The WALANs also received business capital funds in groups of 10 to kick-start small income generating projects or boost their existing ones in preparation of the 2023 elections. WALPE hopes that the aspiring women leaders will be able to run successful projects and use the surplus for campaign purposes during the pending by- elections or 2023 elections and beyond. Women continue to be at the receiving end of vote buying and monetisation of electoral processes in Zimbabwe leading to the majority of them withdrawing as they won’t have funds even to develop basics such as posters, fliers or even buy airtime for campaigning.
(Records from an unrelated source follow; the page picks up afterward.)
-- ==== Sys2Proof/Laws/State.lean ====
section
/-! SUPPORT. One lemma per field per update of State, each true by rfl, so that no later proof unfolds a record
update. -/

namespace Sys2Proof.Machine

variable (s : State)

@[simp] theorem State.writeB_b (i : Reg) (v : Big) : (s.writeB i v).b = s.b.set i v := rfl
@[simp] theorem State.writeB_z (i : Reg) (v : Big) : (s.writeB i v).z = s.z := rfl
@[simp] theorem State.writeB_inf (i : Reg) (v : Big) : (s.writeB i v).inf = s.inf := rfl
@[simp] theorem State.writeB_cmd (i : Reg) (v : Big) : (s.writeB i v).cmd = s.cmd := rfl
@[simp] theorem State.writeB_busy (i : Reg) (v : Big) : (s.writeB i v).busy = s.busy := rfl
@[simp] theorem State.writeB_done (i : Reg) (v : Big) : (s.writeB i v).done = s.done := rfl
@[simp] theorem State.writeB_err (i : Reg) (v : Big) : (s.writeB i v).err = s.err := rfl
@[simp] theorem State.writeB_haz (i : Reg) (v : Big) : (s.writeB i v).haz = s.haz := rfl
@[simp] theorem State.writeB_ieDone (i : Reg) (v : Big) : (s.writeB i v).ieDone = s.ieDone := rfl
@[simp] theorem State.writeB_ieErr (i : Reg) (v : Big) : (s.writeB i v).ieErr = s.ieErr := rfl
@[simp] theorem State.writeB_mlen (i : Reg) (v : Big) : (s.writeB i v).mlen = s.mlen := rfl
@[simp] theorem State.writeB_plen (i : Reg) (v : Big) : (s.writeB i v).plen = s.plen := rfl
@[simp] theorem State.writeB_blk (i : Reg) (v : Big) : (s.writeB i v).blk = s.blk := rfl
@[simp] theorem State.writeB_hs (i : Reg) (v : Big) : (s.writeB i v).hs = s.hs := rfl
@[simp] theorem State.writeB_hv (i : Reg) (v : Big) : (s.writeB i v).hv = s.hv := rfl
@[simp] theorem State.writeB_h (i : Reg) (v : Big) : (s.writeB i v).h = s.h := rfl
@[simp] theorem State.writeB_dg (i : Reg) (v : Big) : (s.writeB i v).dg = s.dg := rfl
@[simp] theorem State.writeB_mb (i : Reg) (v : Big) : (s.writeB i v).mb = s.mb := rfl
@[simp] theorem State.writeB_config (i : Reg) (v : Big) : (s.writeB i v).config = s.config := rfl
@[simp] theorem State.writeB_schedule (i : Reg) (v : Big) : (s.writeB i v).schedule = s.schedule := rfl
@[simp] theorem State.writeB_readData (i : Reg) (v : Big) : (s.writeB i v).readData = s.readData := rfl
@[simp] theorem State.writeB_draws (i : Reg) (v : Big) : (s.writeB i v).draws = s.draws := rfl

@[simp] theorem State.complete_b : (s.complete).b = s.b := rfl
@[simp] theorem State.complete_z : (s.complete).z = s.z := rfl
@[simp] theorem State.complete_inf : (s.complete).inf = s.inf := rfl
@[simp] theorem State.complete_cmd : (s.complete).cmd = s.cmd := rfl
@[simp] theorem State.complete_busy : (s.complete).busy = false := rfl
@[simp] theorem State.complete_done : (s.complete).done = true := rfl
@[simp] theorem State.complete_err : (s.complete).err = s.err := rfl
@[simp] theorem State.complete_haz : (s.complete).haz = s.haz := rfl
@[simp] theorem State.complete_ieDone : (s.complete).ieDone = s.ieDone := rfl
@[simp] theorem State.complete_ieErr : (s.complete).ieErr = s.ieErr := rfl
@[simp] theorem State.complete_mlen : (s.complete).mlen = s.mlen := rfl
@[simp] theorem State.complete_plen : (s.complete).plen = s.plen := rfl
@[simp] theorem State.complete_blk : (s.complete).blk = s.blk := rfl
@[simp] theorem State.complete_hs : (s.complete).hs = s.hs := rfl
@[simp] theorem State.complete_hv : (s.complete).hv = s.hv := rfl
@[simp] theorem State.complete_h : (s.complete).h = s.h := rfl
@[simp] theorem State.complete_dg : (s.complete).dg = s.dg := rfl
@[simp] theorem State.complete_mb : (s.complete).mb = s.mb := rfl
@[simp] theorem State.complete_config : (s.complete).config = s.config := rfl
@[simp] theorem State.complete_schedule : (s.complete).schedule = s.schedule := rfl
@[simp] theorem State.complete_readData : (s.complete).readData = s.readData := rfl
@[simp] theorem State.complete_draws : (s.complete).draws = s.draws := rfl

@[simp] theorem State.raise_b (e : ErrorCode) : (s.raise e).b = s.b := rfl
@[simp] theorem State.raise_z (e : ErrorCode) : (s.raise e).z = s.z := rfl
@[simp] theorem State.raise_inf (e : ErrorCode) : (s.raise e).inf = s.inf := rfl
@[simp] theorem State.raise_cmd (e : ErrorCode) : (s.raise e).cmd = s.cmd := rfl
@[simp] theorem State.raise_busy (e : ErrorCode) : (s.raise e).busy = false := rfl
@[simp] theorem State.raise_done (e : ErrorCode) : (s.raise e).done = s.done := rfl
@[simp] theorem State.raise_err (e : ErrorCode) : (s.raise e).err = e := rfl
@[simp] theorem State.raise_haz (e : ErrorCode) : (s.raise e).haz = s.haz := rfl
@[simp] theorem State.raise_ieDone (e : ErrorCode) : (s.raise e).ieDone = s.ieDone := rfl
@[simp] theorem State.raise_ieErr (e : ErrorCode) : (s.raise e).ieErr = s.ieErr := rfl
@[simp] theorem State.raise_mlen (e : ErrorCode) : (s.raise e).mlen = s.mlen := rfl
@[simp] theorem State.raise_plen (e : ErrorCode) : (s.raise e).plen = s.plen := rfl
@[simp] theorem State.raise_blk (e : ErrorCode) : (s.raise e).blk = s.blk := rfl
@[simp] theorem State.raise_hs (e : ErrorCode) : (s.raise e).hs = s.hs := rfl
@[simp] theorem State.raise_hv (e : ErrorCode) : (s.raise e).hv = s.hv := rfl
@[simp] theorem State.raise_h (e : ErrorCode) : (s.raise e).h = s.h := rfl
@[simp] theorem State.raise_dg (e : ErrorCode) : (s.raise e).dg = s.dg := rfl
@[simp] theorem State.raise_mb (e : ErrorCode) : (s.raise e).mb = s.mb := rfl
@[simp] theorem State.raise_config (e : ErrorCode) : (s.raise e).config = s.config := rfl
@[simp] theorem State.raise_schedule (e : ErrorCode) : (s.raise e).schedule = s.schedule := rfl
@[simp] theorem State.raise_readData (e : ErrorCode) : (s.raise e).readData = s.readData := rfl
@[simp] theorem State.raise_draws (e : ErrorCode) : (s.raise e).draws = s.draws := rfl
Alliance building for CSOs and CBOs on unpaid care and domestic work (UCDW) and the People’s Vaccine Campaign
With Unpaid Care and Domestic Work (UCDW) increasingly affecting women and girls more especially since the advent of COVID19, WALPE in partnership with Sprout Women Empowerment Trust, Girls Table and Bethany project with support from Oxfam Zimbabwe on the 9th of April 2021 held an alliance building webinar on UCDW and the people’s vaccine campaign. A total of 50 women and men representatives from the civil society organisations (CSOs), women-led Community Based Organisations (CBOs) and the private sector attended the meeting. Discussions on how to recognise, redistribute and reduce UCDW for women and girls were discussed and the participants were trained on how they can also do similar trainings in their respective communities in a niche to reduce the burden of UCDW on women and girls.
Major takeaways from the webinar include:
- The need to engage both men and boys to understand the negative implications of UCDW and how it is affecting women and girls from freely participating in governance processes and occupying leadership positions.
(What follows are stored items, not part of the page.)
-- ==== Sys2Proof/Tests/Slice0.lean ====
section
/-! SUPPORT. Tests.  Expected values are the spec's own: the worked encodings of 30_encoding R105 and the syntax
table of R103, the examples of the command rules, the vectors of 95_test_vectors.  The last part shows, for every
obligation with hypotheses, a concrete state and operands that meet them. -/

open Sys2Proof Sys2Proof.Machine Sys2Proof.Claims

namespace Sys2Proof.Tests

set_option Elab.async false

/-- An idle engine after reset with these registers: `B[0], B[1], …` from the list, the rest 0. -/
def withRegs (vs : List Nat) : State :=
  { State.reset with b := Vector.ofFn fun i => BitVec.ofNat 512 (vs.getD i.val 0) }

/-- The same with a command in execution. -/
def running (vs : List Nat) : State := { withRegs vs with busy := true }

/-- A command in execution on a message of `len` bytes, the first of them given, in hash state `hs` of variant `v`. -/
def hashing (v : Variant) (hs : HashState) (len : Nat) (bytes : List Byte) : State :=
  { State.reset with
    busy := true
    hv := v
    hs := hs
    h := initialWords v
    mlen := BitVec.ofNat 32 len
    mb := Memory.writeBytes [] 0 bytes }

/-- The message `abc` of R171, R173 and vector H2. -/
def abc : List Byte := [0x61, 0x62, 0x63]

/-- `abc` padded for V32, as R171 prints it, with every block still to compress. -/
def abcPadded : State :=
  { hashing .v32 .padded 3 (abc ++ [0x80] ++ List.replicate 59 0 ++ [0x18]) with plen := 64 }

/-- The words of H that R173 prints after the one block of `abc` under V32. -/
def abcWords : Vector HashWord 8 :=
  #v[0xBA7816BF, 0x8F01CFEA, 0x414140DE, 0x5DAE2223, 0xB00361A3, 0x96177A9C, 0xB410FF61, 0xF20015AD]

/-- `abc` with its one block compressed. -/
def abcCompressed : State := { abcPadded with hs := .processing, blk := 1, h := abcWords }

/-- The command answers a next state that satisfies `p`. -/
def answers (i : Instr) (s : State) (p : State → Bool) : Bool :=
  match exec i s with
  | .next t => p t
  | .fault _ => false
  | .refused _ => false

/-- One step answers a next state that satisfies `p`. -/
def steps (s : State) (p : State → Bool) : Bool :=
  match step s with
  | .next t => p t
  | .fault _ => false
  | .refused _ => false

/-! ## Well-formedness: each check refuses an ill-formed term (R100) -/

theorem test_wf_refuses_pair_fifteen_w_add :
    (Instr.wAdd 15 0 0).wf = false ∧ (Instr.wAdd 0 15 0).wf = false ∧ (Instr.wAdd 0 0 15).wf = false ∧
    (Instr.wAdd 14 14 14).wf = true := by decide

theorem test_wf_refuses_pair_fifteen_w_dbl :
    (Instr.wDbl 15 0).wf = false ∧ (Instr.wDbl 0 15).wf = false ∧ (Instr.wDbl 14 14).wf = true := by decide

theorem test_wf_refuses_pair_fifteen_w_mul :
    (Instr.wMul 15 0 0).wf = false ∧ (Instr.wMul 0 15 0).wf = false ∧ (Instr.wMul 14 14 15).wf = true := by decide

theorem test_wf_refuses_pair_fifteen_e_add :
    (Instr.eAdd 15 0 0).wf = false ∧ (Instr.eAdd 0 15 0).wf = false ∧ (Instr.eAdd 0 0 15).wf = false ∧
    (Instr.eAdd 14 14 14).wf = true := by decide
- The need to engage traditional and religious leaders in UCDW discussions and seek their buy ins to be ambassadors for equality.
- More engagement sessions with policy makers to advocate for UCDW to be recognized as an economic development and gender equality policy issue.
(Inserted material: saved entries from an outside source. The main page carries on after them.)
/-- The acknowledge of every word handed over: half and full in a channel that runs, since a drain sets no event; the counts and
the position (R404, R405). -/
def Chip.ackWords (c : Chip) (ch : Nat) : Chip :=
  let d := vget c.dma ch
  let size := match d.ref with | some (_, n, _) => n | none => 0
  let runs := d.st == .running
  let c := if runs && d.passes d.acked d.wr (size / 2) then c.dmaEvent ch 2 4 else c
  let c := if runs && d.passes d.acked d.wr size then c.dmaEvent ch 3 4 else c
  c.modDma ch fun x => { x with
    acked := d.wr
    bytes := satAdd x.bytes (16 * (d.wr - d.acked))
    pos := d.posAt d.wr }

/-- Nothing of a channel is left to drain: every word read is written and acknowledged, and no read awaits its retry (R410). -/
def Dma.drained (d : Dma) : Bool := d.buf.isEmpty && d.wr == d.acked && d.fail.isNone

/-- The write acknowledge of every word handed over, then done or the end of a drain (R394, R404, R410). -/
def Chip.dmaAck (c : Chip) (ch : Nat) : Chip :=
  if !(vget c.dma ch).active then c
  else
    let c := c.ackWords ch
    let d := vget c.dma ch
    if d.st == .draining then
      if d.drained then (c.dmaIdle ch).retireDrains ch St.ok (d.bytes.setWidth 64) else c
    else if d.llen ≠ 0 ∧ 16 * d.wr = d.llen.toNat then (c.dmaIdle ch).dmaEvent ch 0 3
    else c

/-- Words of the buffer written in order until `n` are written or one fails: its status, its address, the chip. The
buffer's own code corrects one bit; a word it cannot correct halts the channel as an uncorrectable read does (R30,
R408; log entry 107). -/
def Chip.dmaPut (c : Chip) (die : Die) (ch : Nat) : Nat → Option (Byte × Nat) × Chip
  | 0 => (none, c)
  | n + 1 =>
    let d := vget c.dma ch
    match d.buf with
    | [] => (none, c)
    | w :: r =>
      let a := d.dstAddr d.wr
      let k := d.chk.headD 0
      let res := if 2 ≤ k then (St.eccUncorr, c) else c.storeWord die (Src.dma d.queue) a w
      if failed res.1 then (some (res.1, a), res.2)
      else
        let c := res.2.modDma ch fun x =>
          { x with
            buf := r
            chk := x.chk.tail
            wr := x.wr + 1
            credits := x.credits - 1
            corr := x.corr || k == 1 }
        ({ c with credits := c.credits + (if d.credits = 0 then 0 else 1) }).dmaPut die ch n

/-- A channel halts (R409): the words read before a failing read are written and acknowledged, the rest discarded; a write that
failed is not tried again. -/
def Chip.dmaHalt (c : Chip) (die : Die) (ch : Nat) (st : Byte) (a : Nat) (write : Bool) : Chip :=
  let c := if write then c else (c.dmaPut die ch (vget c.dma ch).buf.length).2
  let c := ((c.ackWords ch).returnCredits ch).modDma ch fun x =>
    { x with
      st := .halted
      gen := x.gen + 1
      last := st
      erraddr := BitVec.ofNat 32 a
      buf := []
      chk := []
      fail := none
      tries := 0 }
  (c.dmaEvent ch 1 3).retireDrains ch st 0

/-- A failed access: LOCKED and ECC_UNCORR halt at once; any other failure is a bus error, retried up to the channel's
limit (R407, R408). A read that awaits its retry keeps the credits of its burst. -/
def Chip.dmaFail (c : Chip) (die : Die) (ch : Nat) (st : Byte) (a : Nat) (write : Bool) : Chip :=
  if st = St.locked ∨ st = St.eccUncorr then c.dmaHalt die ch st a write
  else if field (vget c.dma ch).lcfg 17 3 ≤ (vget c.dma ch).tries then c.dmaHalt die ch St.busErr a write
  else c.modDma ch fun d => { d with fail := some (St.busErr, BitVec.ofNat 32 a), failW := write }

/-! ### Reads and writes (R399 to R403) -/

/-- Words read in order into the buffer until `n` are read or one fails. -/
def Chip.dmaGet (c : Chip) (die : Die) (ch : Nat) : Nat → Option (Byte × Nat) × Chip
  | 0 => (none, c)
  | n + 1 =>
    let d := vget c.dma ch
    let a := d.srcAddr d.rd
    let (st, v, c) := c.load die (Src.dma d.queue) a 16
    if failed st then (some (st, a), c)
    else
      let w := swapWord (field d.lcfg 14 3) (BitVec.ofNat 128 v)
      (c.modDma ch fun x => { x with
        buf := x.buf ++ [w]
        chk := x.chk ++ [0]
        rd := x.rd + 1
        rdbytes := satAdd x.rdbytes 16
        corr := x.corr || st == St.corrected
        capPos := x.capPos + 1 }).dmaGet die ch n

/-- The channel may be served: it runs, has words to read, and the pool and its own share have room (R399). -/
def Chip.dmaReady (c : Chip) (ch : Nat) : Bool :=
  let d := vget c.dma ch
  let n := c.nextBurst ch
  d.st == .running && d.fail.isNone && n != 0 && decide (n ≤ c.credits) && decide (d.credits + n ≤ 256)

/-- The write engine has a word of the channel to write. -/
def Chip.dmaHolds (c : Chip) (ch : Nat) : Bool :=
  let d := vget c.dma ch
  d.active && d.fail.isNone && !d.buf.isEmpty

/-- The channel an engine serves next: in the round that begins at channel `k`, the first that it may serve (R399, R401). -/
def turnOf (k : Nat) (may : Nat → Bool) : Option Nat := ((List.range 12).map fun i => (k + i) % 12).find? may

/-- What follows the accesses of a transaction: nothing is left to try again, or its failure is. -/
def Chip.dmaTried (die : Die) (ch : Nat) (write : Bool) : Option (Byte × Nat) × Chip → Chip
  | (none, c) => c.modDma ch fun d => { d with tries := 0 }
  | (some (st, a), c) => c.dmaFail die ch st a write

/-- The words of the channel's next write transaction. -/
def Dma.writeLen (d : Dma) : Nat := burstLen d.dmode d.ldst.toNat d.dclog (field d.lcfg 20 3) d.wr d.buf.length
- The webinar was also a space to raise awareness on the people’s vaccine campaign and encouraged the participants to endorse the campaign and take it up in their various spaces of operation.
Men in Macheke join the People’s Vaccine Campaign
On the 10th of April 2021, WALPE with support from Oxfam Zimbabwe conducted a Male Engagement session on MenCare on Unpaid Care and Domestic Work and the People’s Vaccine Campaign in Macheke. The main objective of the engagement was to reach out to men from different backgrounds to champion care work and also engage them to become ambassadors for the People’s Vaccine campaign so that they advocate for equal distribution of the vaccines regardless of gender, geography and means.
The sessions which were broken into four and held in four different areas were attended by a total of 100 men. From the discussions, the men only knew that people have started to get vaccinated but had no information about the vaccines themselves. They stated that they have not received adequate information about the vaccines which they feel is crucial for them to make informed decisions. All the participants agreed that women and women with disabilities should be prioritized in the vaccination rollout process.
At the end, the participants vowed to engage duty bearers and policy makers to make sure that they provide them with more information about the vaccines and also to treat UCDW as an urgent matter that needs to be addressed at both community and policy level in order to close the gender gap.